Problem requirements: Take the lines below between the one holding "stallExpiry (cell : CellId)" and the one holding "row REST_EXPIRY. -/", inclusive, and copy them exactly. Add nothing.

Data excerpts:
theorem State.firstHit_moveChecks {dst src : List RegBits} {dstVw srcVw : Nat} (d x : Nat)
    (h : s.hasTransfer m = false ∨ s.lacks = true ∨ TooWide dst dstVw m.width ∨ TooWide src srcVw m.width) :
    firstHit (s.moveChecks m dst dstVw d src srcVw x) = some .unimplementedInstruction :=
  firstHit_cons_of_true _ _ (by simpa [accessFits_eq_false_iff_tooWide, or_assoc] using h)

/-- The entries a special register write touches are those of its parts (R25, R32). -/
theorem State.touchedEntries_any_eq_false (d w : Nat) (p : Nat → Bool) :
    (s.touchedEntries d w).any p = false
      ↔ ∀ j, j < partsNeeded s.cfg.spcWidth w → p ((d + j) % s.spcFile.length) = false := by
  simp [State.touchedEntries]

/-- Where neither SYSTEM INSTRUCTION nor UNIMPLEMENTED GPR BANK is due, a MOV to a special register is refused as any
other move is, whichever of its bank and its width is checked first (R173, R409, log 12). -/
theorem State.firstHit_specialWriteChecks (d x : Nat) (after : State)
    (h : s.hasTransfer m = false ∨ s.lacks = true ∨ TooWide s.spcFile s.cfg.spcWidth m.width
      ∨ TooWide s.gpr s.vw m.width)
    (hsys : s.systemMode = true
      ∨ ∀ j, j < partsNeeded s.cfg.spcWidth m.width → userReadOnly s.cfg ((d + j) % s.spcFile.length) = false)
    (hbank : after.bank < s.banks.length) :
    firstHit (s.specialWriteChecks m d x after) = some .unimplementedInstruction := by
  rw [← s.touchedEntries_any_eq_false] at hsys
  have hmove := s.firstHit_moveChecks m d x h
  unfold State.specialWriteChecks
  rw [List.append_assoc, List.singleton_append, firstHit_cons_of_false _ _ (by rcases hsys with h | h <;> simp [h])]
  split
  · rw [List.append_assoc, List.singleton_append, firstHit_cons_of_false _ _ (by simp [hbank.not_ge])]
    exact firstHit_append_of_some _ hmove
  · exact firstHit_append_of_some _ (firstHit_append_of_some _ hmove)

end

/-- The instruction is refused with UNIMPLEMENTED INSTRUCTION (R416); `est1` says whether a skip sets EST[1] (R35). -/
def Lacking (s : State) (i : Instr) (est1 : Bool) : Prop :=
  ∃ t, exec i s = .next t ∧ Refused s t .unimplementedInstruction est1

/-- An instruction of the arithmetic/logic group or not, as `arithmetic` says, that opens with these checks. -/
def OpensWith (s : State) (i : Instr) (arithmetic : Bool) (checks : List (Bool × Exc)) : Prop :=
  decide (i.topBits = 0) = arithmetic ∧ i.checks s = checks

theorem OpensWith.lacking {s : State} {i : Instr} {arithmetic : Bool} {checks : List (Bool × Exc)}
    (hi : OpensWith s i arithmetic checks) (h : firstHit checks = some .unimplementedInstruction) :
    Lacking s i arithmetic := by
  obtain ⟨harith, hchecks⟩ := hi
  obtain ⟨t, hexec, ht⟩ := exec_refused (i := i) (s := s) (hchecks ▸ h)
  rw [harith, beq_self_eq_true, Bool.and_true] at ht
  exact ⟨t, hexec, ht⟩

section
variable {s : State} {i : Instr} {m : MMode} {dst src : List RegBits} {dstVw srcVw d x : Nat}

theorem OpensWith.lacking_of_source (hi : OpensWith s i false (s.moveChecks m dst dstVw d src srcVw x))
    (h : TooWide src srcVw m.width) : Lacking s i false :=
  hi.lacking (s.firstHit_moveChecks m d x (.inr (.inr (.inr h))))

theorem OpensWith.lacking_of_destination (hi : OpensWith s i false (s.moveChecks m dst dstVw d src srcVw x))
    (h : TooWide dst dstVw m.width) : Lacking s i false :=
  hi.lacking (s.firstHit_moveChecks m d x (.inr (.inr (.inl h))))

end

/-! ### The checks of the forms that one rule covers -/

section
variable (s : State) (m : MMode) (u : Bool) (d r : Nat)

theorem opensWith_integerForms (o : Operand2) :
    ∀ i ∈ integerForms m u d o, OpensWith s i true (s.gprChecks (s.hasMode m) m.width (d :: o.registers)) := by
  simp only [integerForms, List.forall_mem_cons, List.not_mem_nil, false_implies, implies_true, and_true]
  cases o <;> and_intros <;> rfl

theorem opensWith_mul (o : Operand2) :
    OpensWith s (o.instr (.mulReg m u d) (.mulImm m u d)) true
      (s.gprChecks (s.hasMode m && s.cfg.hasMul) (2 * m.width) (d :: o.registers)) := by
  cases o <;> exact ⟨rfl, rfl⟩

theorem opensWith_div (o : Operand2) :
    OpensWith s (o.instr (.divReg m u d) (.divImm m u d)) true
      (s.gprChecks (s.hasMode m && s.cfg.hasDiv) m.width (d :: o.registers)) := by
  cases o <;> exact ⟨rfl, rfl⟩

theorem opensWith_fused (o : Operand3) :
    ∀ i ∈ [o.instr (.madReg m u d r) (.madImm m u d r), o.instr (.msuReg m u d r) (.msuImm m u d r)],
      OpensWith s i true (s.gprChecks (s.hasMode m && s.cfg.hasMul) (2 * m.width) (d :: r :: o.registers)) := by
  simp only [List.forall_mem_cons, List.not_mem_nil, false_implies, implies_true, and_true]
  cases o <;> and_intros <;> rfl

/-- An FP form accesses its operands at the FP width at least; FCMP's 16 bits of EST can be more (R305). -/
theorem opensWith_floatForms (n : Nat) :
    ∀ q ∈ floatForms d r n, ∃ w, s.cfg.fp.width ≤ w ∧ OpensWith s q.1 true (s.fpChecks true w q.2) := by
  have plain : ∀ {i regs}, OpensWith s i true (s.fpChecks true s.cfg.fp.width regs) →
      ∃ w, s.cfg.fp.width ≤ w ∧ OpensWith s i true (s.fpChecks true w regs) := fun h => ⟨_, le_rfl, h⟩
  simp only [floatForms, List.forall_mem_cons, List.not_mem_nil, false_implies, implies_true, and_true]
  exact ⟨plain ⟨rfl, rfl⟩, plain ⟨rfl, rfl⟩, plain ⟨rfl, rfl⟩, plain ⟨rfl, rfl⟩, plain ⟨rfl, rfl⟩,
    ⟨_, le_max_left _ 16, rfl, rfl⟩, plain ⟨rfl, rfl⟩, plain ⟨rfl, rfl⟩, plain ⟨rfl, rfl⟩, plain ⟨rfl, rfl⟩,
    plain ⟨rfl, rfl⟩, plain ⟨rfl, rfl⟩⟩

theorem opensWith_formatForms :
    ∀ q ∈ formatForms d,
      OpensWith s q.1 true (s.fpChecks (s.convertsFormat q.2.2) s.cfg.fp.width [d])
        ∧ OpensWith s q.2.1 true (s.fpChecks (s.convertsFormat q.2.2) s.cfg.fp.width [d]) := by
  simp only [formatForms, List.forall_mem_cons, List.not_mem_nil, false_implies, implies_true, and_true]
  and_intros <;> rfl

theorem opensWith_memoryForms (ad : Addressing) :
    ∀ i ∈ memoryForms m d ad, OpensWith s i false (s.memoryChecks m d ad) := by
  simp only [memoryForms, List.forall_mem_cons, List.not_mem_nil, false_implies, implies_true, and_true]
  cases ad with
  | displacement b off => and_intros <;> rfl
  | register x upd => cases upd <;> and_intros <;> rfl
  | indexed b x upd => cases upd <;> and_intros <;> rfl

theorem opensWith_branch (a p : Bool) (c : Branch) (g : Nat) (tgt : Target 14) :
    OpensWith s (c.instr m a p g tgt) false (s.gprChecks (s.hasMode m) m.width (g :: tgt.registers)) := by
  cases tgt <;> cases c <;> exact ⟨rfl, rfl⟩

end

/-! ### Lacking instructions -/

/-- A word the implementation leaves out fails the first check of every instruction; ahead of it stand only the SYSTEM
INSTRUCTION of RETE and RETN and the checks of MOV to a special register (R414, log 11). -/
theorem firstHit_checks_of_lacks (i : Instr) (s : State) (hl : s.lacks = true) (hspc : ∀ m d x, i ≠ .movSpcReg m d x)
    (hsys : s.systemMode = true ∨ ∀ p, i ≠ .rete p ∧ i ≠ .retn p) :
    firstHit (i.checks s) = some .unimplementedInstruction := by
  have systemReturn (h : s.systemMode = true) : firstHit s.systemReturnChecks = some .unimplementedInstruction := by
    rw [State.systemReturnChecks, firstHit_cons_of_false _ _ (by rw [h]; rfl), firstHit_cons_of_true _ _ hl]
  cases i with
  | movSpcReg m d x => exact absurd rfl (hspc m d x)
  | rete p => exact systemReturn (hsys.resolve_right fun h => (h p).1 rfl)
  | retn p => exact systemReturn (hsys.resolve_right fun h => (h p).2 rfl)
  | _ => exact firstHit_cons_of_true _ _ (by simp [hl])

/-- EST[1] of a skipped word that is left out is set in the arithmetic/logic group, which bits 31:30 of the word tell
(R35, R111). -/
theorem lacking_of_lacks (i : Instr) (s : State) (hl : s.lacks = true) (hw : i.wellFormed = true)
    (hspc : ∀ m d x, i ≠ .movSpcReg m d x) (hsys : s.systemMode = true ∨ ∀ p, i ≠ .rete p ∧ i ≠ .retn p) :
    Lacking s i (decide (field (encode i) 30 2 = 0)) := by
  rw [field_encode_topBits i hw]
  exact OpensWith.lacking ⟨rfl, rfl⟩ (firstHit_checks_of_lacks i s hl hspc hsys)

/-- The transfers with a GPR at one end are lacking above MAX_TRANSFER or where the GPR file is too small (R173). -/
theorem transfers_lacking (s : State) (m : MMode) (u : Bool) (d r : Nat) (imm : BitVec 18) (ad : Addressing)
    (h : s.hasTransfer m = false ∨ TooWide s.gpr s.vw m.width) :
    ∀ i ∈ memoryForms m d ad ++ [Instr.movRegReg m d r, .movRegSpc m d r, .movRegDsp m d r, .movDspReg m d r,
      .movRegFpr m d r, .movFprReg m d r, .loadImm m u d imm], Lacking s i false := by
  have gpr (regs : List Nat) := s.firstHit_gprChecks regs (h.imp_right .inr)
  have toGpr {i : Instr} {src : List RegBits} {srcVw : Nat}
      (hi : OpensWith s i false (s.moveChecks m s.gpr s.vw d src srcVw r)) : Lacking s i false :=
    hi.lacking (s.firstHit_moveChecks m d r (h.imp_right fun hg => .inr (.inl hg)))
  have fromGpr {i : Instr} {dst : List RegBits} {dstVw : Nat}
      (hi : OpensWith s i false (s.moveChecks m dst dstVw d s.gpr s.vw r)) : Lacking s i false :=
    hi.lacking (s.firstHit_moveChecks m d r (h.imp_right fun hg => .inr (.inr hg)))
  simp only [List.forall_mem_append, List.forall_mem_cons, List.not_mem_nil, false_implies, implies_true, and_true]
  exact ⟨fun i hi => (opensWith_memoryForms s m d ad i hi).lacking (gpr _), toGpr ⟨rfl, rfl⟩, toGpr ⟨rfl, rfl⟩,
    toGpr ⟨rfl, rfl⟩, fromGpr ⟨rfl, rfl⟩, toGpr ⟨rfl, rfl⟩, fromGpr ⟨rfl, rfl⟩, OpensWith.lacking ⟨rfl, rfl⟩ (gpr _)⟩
* * *
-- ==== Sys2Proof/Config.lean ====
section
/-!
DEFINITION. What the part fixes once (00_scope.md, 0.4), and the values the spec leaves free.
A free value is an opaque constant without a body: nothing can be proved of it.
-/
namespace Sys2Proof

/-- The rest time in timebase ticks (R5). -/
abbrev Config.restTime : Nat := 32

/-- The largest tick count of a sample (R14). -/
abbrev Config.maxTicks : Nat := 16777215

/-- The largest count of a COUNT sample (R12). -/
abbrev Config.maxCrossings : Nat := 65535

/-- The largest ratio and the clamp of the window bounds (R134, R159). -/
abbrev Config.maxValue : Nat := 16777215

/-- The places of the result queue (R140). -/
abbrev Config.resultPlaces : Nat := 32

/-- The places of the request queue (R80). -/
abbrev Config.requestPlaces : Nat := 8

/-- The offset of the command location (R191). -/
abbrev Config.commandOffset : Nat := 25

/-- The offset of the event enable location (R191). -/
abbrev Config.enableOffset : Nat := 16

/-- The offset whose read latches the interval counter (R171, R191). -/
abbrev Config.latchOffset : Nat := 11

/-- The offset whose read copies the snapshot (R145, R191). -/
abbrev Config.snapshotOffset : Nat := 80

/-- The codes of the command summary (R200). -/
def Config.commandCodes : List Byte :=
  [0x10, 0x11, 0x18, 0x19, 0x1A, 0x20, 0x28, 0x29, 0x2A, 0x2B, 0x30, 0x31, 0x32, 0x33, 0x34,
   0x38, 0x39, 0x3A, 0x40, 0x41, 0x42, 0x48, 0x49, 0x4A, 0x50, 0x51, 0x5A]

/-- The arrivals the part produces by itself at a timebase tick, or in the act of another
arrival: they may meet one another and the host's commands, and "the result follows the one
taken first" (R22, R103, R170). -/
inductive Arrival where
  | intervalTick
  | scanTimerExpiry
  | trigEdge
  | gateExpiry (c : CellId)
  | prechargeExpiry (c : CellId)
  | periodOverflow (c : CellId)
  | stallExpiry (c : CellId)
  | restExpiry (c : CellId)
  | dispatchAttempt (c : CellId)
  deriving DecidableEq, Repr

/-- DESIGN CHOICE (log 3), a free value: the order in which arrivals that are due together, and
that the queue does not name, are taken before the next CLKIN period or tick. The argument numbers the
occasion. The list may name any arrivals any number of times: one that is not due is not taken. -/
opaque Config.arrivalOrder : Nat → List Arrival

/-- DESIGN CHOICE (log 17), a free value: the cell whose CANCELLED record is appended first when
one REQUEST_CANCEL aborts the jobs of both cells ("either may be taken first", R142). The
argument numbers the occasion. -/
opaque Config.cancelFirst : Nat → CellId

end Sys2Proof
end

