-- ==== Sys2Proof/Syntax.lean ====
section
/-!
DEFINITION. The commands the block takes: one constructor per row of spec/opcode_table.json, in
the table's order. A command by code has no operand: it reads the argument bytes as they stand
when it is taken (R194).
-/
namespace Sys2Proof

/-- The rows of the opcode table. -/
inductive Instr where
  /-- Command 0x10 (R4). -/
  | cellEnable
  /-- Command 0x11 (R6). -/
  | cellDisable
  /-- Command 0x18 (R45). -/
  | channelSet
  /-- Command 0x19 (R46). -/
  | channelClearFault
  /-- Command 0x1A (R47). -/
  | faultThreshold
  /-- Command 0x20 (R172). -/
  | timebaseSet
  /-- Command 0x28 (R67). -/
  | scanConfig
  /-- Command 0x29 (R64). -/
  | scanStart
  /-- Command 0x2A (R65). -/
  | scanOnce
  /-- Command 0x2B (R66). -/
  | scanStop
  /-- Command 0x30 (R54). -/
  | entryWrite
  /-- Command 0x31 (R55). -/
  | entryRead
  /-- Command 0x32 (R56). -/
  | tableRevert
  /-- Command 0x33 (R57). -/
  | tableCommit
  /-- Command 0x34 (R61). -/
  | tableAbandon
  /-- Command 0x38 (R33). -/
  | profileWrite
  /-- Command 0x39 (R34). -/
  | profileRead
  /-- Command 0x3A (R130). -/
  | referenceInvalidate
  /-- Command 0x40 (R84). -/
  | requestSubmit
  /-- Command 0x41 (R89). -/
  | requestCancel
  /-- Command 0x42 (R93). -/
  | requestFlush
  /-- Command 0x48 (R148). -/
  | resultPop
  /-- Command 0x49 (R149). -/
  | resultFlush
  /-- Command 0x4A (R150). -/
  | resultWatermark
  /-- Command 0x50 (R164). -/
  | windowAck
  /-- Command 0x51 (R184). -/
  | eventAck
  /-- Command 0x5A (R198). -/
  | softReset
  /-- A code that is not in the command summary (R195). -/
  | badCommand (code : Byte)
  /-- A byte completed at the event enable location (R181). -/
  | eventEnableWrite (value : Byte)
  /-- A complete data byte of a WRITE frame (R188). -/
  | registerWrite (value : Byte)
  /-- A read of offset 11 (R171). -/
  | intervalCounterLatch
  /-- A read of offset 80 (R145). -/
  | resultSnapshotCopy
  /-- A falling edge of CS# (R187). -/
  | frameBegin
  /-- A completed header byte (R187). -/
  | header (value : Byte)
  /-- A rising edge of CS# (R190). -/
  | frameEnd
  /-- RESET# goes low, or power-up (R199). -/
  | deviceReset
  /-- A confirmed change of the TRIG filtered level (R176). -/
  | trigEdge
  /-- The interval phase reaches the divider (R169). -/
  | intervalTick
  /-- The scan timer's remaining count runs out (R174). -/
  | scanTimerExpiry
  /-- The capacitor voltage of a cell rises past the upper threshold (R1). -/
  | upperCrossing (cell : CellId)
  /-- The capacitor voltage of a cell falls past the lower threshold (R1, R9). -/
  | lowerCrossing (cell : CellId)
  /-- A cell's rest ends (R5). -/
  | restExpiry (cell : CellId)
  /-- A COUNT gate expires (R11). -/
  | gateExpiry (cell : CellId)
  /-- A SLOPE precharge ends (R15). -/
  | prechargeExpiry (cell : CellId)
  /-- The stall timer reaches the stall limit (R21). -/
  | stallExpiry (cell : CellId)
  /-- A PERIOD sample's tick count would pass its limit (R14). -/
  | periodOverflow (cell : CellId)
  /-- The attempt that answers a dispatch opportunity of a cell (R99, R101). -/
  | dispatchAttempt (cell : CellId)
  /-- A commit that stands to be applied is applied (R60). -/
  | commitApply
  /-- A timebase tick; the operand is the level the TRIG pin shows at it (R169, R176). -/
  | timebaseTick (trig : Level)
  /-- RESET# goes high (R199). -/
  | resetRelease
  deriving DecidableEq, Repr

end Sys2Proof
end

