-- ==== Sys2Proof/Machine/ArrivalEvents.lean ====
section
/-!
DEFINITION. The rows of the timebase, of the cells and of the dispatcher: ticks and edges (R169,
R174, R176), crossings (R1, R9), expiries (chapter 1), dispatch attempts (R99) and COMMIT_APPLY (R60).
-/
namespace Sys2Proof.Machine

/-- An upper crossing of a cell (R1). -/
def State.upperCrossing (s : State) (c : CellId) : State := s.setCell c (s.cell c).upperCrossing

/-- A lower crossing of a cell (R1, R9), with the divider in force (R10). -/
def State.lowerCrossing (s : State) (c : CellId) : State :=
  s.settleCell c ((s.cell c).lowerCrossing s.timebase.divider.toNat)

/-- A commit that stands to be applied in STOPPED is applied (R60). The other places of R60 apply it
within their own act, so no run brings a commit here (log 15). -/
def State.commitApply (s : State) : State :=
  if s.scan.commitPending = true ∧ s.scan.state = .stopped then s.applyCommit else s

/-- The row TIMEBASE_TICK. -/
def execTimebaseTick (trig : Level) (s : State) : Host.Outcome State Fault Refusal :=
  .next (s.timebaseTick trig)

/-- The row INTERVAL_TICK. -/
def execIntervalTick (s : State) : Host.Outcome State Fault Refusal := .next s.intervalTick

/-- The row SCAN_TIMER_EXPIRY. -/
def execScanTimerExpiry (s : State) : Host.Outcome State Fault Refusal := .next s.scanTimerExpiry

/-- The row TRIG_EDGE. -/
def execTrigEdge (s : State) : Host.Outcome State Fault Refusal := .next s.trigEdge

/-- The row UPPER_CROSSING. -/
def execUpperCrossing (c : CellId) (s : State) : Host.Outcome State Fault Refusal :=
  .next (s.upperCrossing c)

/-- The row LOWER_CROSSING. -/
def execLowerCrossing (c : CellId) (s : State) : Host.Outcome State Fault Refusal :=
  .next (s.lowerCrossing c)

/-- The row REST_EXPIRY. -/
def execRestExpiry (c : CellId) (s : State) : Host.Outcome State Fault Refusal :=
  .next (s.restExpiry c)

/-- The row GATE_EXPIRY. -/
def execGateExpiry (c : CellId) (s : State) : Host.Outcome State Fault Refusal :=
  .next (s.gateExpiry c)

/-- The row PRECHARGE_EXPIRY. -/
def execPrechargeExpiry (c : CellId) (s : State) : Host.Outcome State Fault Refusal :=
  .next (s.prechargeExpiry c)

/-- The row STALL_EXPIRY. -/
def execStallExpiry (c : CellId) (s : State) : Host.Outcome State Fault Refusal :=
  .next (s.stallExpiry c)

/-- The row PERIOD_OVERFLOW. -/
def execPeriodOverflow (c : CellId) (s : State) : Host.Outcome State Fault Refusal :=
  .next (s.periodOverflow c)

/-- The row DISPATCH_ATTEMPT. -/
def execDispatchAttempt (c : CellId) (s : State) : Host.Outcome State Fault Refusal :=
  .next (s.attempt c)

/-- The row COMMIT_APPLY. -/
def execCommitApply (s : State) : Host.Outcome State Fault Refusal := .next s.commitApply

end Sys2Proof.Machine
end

Result for this exercise:
  | stallExpiry (cell : CellId)
  /-- A PERIOD sample's tick count would pass its limit (R14). -/
  | periodOverflow (cell : CellId)
  /-- The attempt that answers a dispatch opportunity of a cell (R99, R101). -/
  | dispatchAttempt (cell : CellId)
  /-- A commit that stands to be applied is applied (R60). -/
  | commitApply
  /-- A timebase tick; the operand is the level the TRIG pin shows at it (R169, R176). -/
  | timebaseTick (trig : Level)
  /-- RESET# goes high (R199). -/
  | resetRelease
  deriving DecidableEq, Repr

end Sys2Proof
end

-- ==== Sys2Proof/Machine/ArrivalEvents.lean ====
section
/-!
DEFINITION. The rows of the timebase, of the cells and of the dispatcher: ticks and edges (R169,
R174, R176), crossings (R1, R9), expiries (chapter 1), dispatch attempts (R99) and COMMIT_APPLY (R60).
-/
namespace Sys2Proof.Machine

/-- An upper crossing of a cell (R1). -/
def State.upperCrossing (s : State) (c : CellId) : State := s.setCell c (s.cell c).upperCrossing

/-- A lower crossing of a cell (R1, R9), with the divider in force (R10). -/
def State.lowerCrossing (s : State) (c : CellId) : State :=
  s.settleCell c ((s.cell c).lowerCrossing s.timebase.divider.toNat)

/-- A commit that stands to be applied in STOPPED is applied (R60). The other places of R60 apply it
within their own act, so no run brings a commit here (log 15). -/
def State.commitApply (s : State) : State :=
  if s.scan.commitPending = true ∧ s.scan.state = .stopped then s.applyCommit else s

/-- The row TIMEBASE_TICK. -/
def execTimebaseTick (trig : Level) (s : State) : Host.Outcome State Fault Refusal :=
  .next (s.timebaseTick trig)

/-- The row INTERVAL_TICK. -/
def execIntervalTick (s : State) : Host.Outcome State Fault Refusal := .next s.intervalTick

/-- The row SCAN_TIMER_EXPIRY. -/
def execScanTimerExpiry (s : State) : Host.Outcome State Fault Refusal := .next s.scanTimerExpiry

/-- The row TRIG_EDGE. -/
def execTrigEdge (s : State) : Host.Outcome State Fault Refusal := .next s.trigEdge

/-- The row UPPER_CROSSING. -/
def execUpperCrossing (c : CellId) (s : State) : Host.Outcome State Fault Refusal :=
  .next (s.upperCrossing c)

/-- The row LOWER_CROSSING. -/
def execLowerCrossing (c : CellId) (s : State) : Host.Outcome State Fault Refusal :=
  .next (s.lowerCrossing c)

/-- The row REST_EXPIRY. -/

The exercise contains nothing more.